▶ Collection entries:
____________
-- ==== Sys2Proof/Tests/Slice0.lean ====
section
/-! SUPPORT. The author's own tests. Expected results are those of spec/95_test_vectors.md and the examples in the
instructions' rules; a witness theorem shows that the hypotheses of a statement can be met. -/

open Sys2Proof Sys2Proof.Machine

namespace Sys2Proof.Tests

/-- A Running core with given bytes at a given pc and some registers set, the trace port connected. -/
def coreAt (pc : PcWord) (bytes : List Byte) (regs : RegFile := #v[250, 10, 2, 5, 255, 0, 0, 0xF4]) : State :=
  { State.resetWith true with pc := pc, mem := Memory.writeBytes [] pc.toNat bytes, regs := regs }

/-- The next state of an outcome. -/
def nextOf (o : Host.Outcome State Fault Refusal) : Option State :=
  match o with
  | .next t => some t
  | .fault _ => none
  | .refused _ => none

/-! ### Well-formedness -/

theorem test_wellFormed_accepts : (Instr.add 7 0).wellFormed = true := by decide
theorem test_wellFormed_refuses_ldi_a : (Instr.ldi 8 1).wellFormed = false := by decide
theorem test_wellFormed_refuses_prn_a : (Instr.prn 0x80).wellFormed = false := by decide
theorem test_wellFormed_refuses_add_a : (Instr.add 8 0).wellFormed = false := by decide
theorem test_wellFormed_refuses_add_b : (Instr.add 0 8).wellFormed = false := by decide
theorem test_wellFormed_refuses_sub_a : (Instr.sub 9 0).wellFormed = false := by decide
theorem test_wellFormed_refuses_sub_b : (Instr.sub 0 0xFF).wellFormed = false := by decide
theorem test_wellFormed_ignores_immediate : (Instr.ldi 7 0xFF).wellFormed = true := by decide

/-! ### Decoding: words written out bit by bit from 30_encoding.md R53 and R51 -/

theorem test_decode_hlt : decode [0b00000001] = .ok (.hlt, []) := by decide
theorem test_decode_ldi : decode [0b10000010, 0b00000011, 0b11111111] = .ok (.ldi 3 255, []) := by decide
theorem test_decode_prn : decode [0b01000111, 0b00000111, 0b00000001] = .ok (.prn 7, [1]) := by decide
theorem test_decode_add : decode [0b10100000, 0b00000010, 0b00000001] = .ok (.add 2 1, []) := by decide
theorem test_decode_sub : decode [0b10100001, 0b00000010, 0b00000001] = .ok (.sub 2 1, []) := by decide
theorem test_decode_unknown :
    ∀ op ∈ [(0x00 : Byte), 0x02, 0x40, 0x46, 0x80, 0x81, 0x83, 0xA2, 0xA8, 0xC1, 0xFF],
      decode [op, 0, 0] = .error (.unknownOpcode op) := by decide
theorem test_decode_truncated : decode [0xA0, 0x00] = .error (.missingOperand .add) := by decide
theorem test_table_word : decodeTableWord 24 0x0803A1 = some (.sub 3 8) := by decide
theorem test_table_word_short : decodeTableWord 8 0x0803A1 = some (.sub 0 0) := by decide

/-! ### Assembler syntax (30_encoding.md R64; 95_test_vectors.md P1 to P3) -/

theorem test_assemble_program :
    assembleProgram ["LDI R0, 8".toList, "PRN R0".toList, "HLT".toList] = some [0x82, 0x00, 0x08, 0x47, 0x00, 0x01] := by
  decide
theorem test_assemble_sub : assembleLine "SUB R3, R7".toList = some [0xA1, 0x03, 0x07] := by decide
theorem test_assemble_hexadecimal : assembleLine "LDI R3, 0xFF".toList = some [0x82, 0x03, 0xFF] := by decide
theorem test_assemble_byte_list : assembleLine "[LDI, 8, 1]".toList = some [0x82, 0x08, 0x01] := by decide
theorem test_assemble_byte_list_program : assembleLine "[LDI, 0, 8, PRN, 0, HLT]".toList =
    some [0x82, 0x00, 0x08, 0x47, 0x00, 0x01] := by decide
theorem test_assemble_refuses_R8 : assembleLine "LDI R8, 1".toList = none := by decide
theorem test_assemble_refuses_256 : assembleLine "LDI R1, 256".toList = none := by decide

/-! ### Instructions (95_test_vectors.md, part 2) -/

theorem test_hlt_at_top : (nextOf (step (coreAt 255 [0x01]))).map (fun t => (t.runState, t.pc)) =
    some (.halted, 256) := by decide
theorem test_ldi_last_address : (nextOf (step (coreAt 253 [0x82, 0x01, 0x09]))).map (fun t => (t.regs[1], t.pc)) =
    some (9, 256) := by decide
theorem test_ldi_bad_index : (nextOf (step (coreAt 10 [0x82, 0xFF, 0x01]))).map (fun t => (t.runState, t.pc)) =
    some (.faulted .registerOutOfRange 10, 10) := by decide
theorem test_prn_sp : (nextOf (step (coreAt 254 [0x47, 0x07]))).map (fun t => (t.out, t.pc)) =
    some ([244], 256) := by decide
theorem test_prn_bad_index : (nextOf (step (coreAt 0 [0x47, 0x08]))).map (fun t => (t.out, t.runState)) =
    some ([], .faulted .registerOutOfRange 0) := by decide
theorem test_add_wraps : (nextOf (step (coreAt 0 [0xA0, 0x00, 0x01]))).map (fun t => (t.regs[0], t.regs[1])) =
    some (4, 10) := by decide
theorem test_add_same_register :
    (nextOf (step (coreAt 0 [0xA0, 0x02, 0x02] #v[0, 0, 200, 0, 0, 0, 0, 0]))).map (fun t => t.regs[2]) =
      some 144 := by decide
theorem test_sub_wraps : (nextOf (step (coreAt 0 [0xA1, 0x02, 0x03]))).map (fun t => (t.regs[2], t.regs[3])) =
    some (253, 5) := by decide
theorem test_sub_bad_index : (nextOf (step (coreAt 0 [0xA1, 0x09, 0x00]))).map (·.runState) =
    some (.faulted .registerOutOfRange 0) := by decide

/-! ### The cycle, faults and the trace port -/

theorem test_unknown_before_operands : (nextOf (step (coreAt 254 [0xC3, 0xFF]))).map (·.runState) =
    some (.faulted .unknownOpcode 254) := by decide
theorem test_operand_fetch_before_register_check : (nextOf (step (coreAt 254 [0x82, 0x09]))).map (·.runState) =
    some (.faulted .addressOutOfRange 254) := by decide
theorem test_opcode_fetch_past_top : (nextOf (step (coreAt 256 []))).map (·.runState) =
    some (.faulted .addressOutOfRange 256) := by decide
theorem test_trace_record : (nextOf (step (coreAt 3 [0x47, 0x00] #v[8, 0, 0, 0, 0, 0, 0, 244]))).map (·.trace) =
    some [⟨3, 0x47, some 0, none, #v[8, 0, 0, 0, 0, 0, 0, 244]⟩] := by decide
theorem test_fetch_word : (nextOf (step (State.reset.withFetchWord 24 0x080082))).map (·.regs[0]) =
    some 8 := by decide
____________
▶ Action item: Please reproduce, exactly as they appear above, the lines from the line containing "### Well-formedness -/" up to and including the line containing "theorem test_wellFormed_refuses_add_a : (Instr.add".

▶ Response:
/-! ### Well-formedness -/

theorem test_wellFormed_accepts : (Instr.add 7 0).wellFormed = true := by decide
theorem test_wellFormed_refuses_ldi_a : (Instr.ldi 8 1).wellFormed = false := by decide
theorem test_wellFormed_refuses_prn_a : (Instr.prn 0x80).wellFormed = false := by decide
theorem test_wellFormed_refuses_add_a : (Instr.add 8 0).wellFormed = false := by decide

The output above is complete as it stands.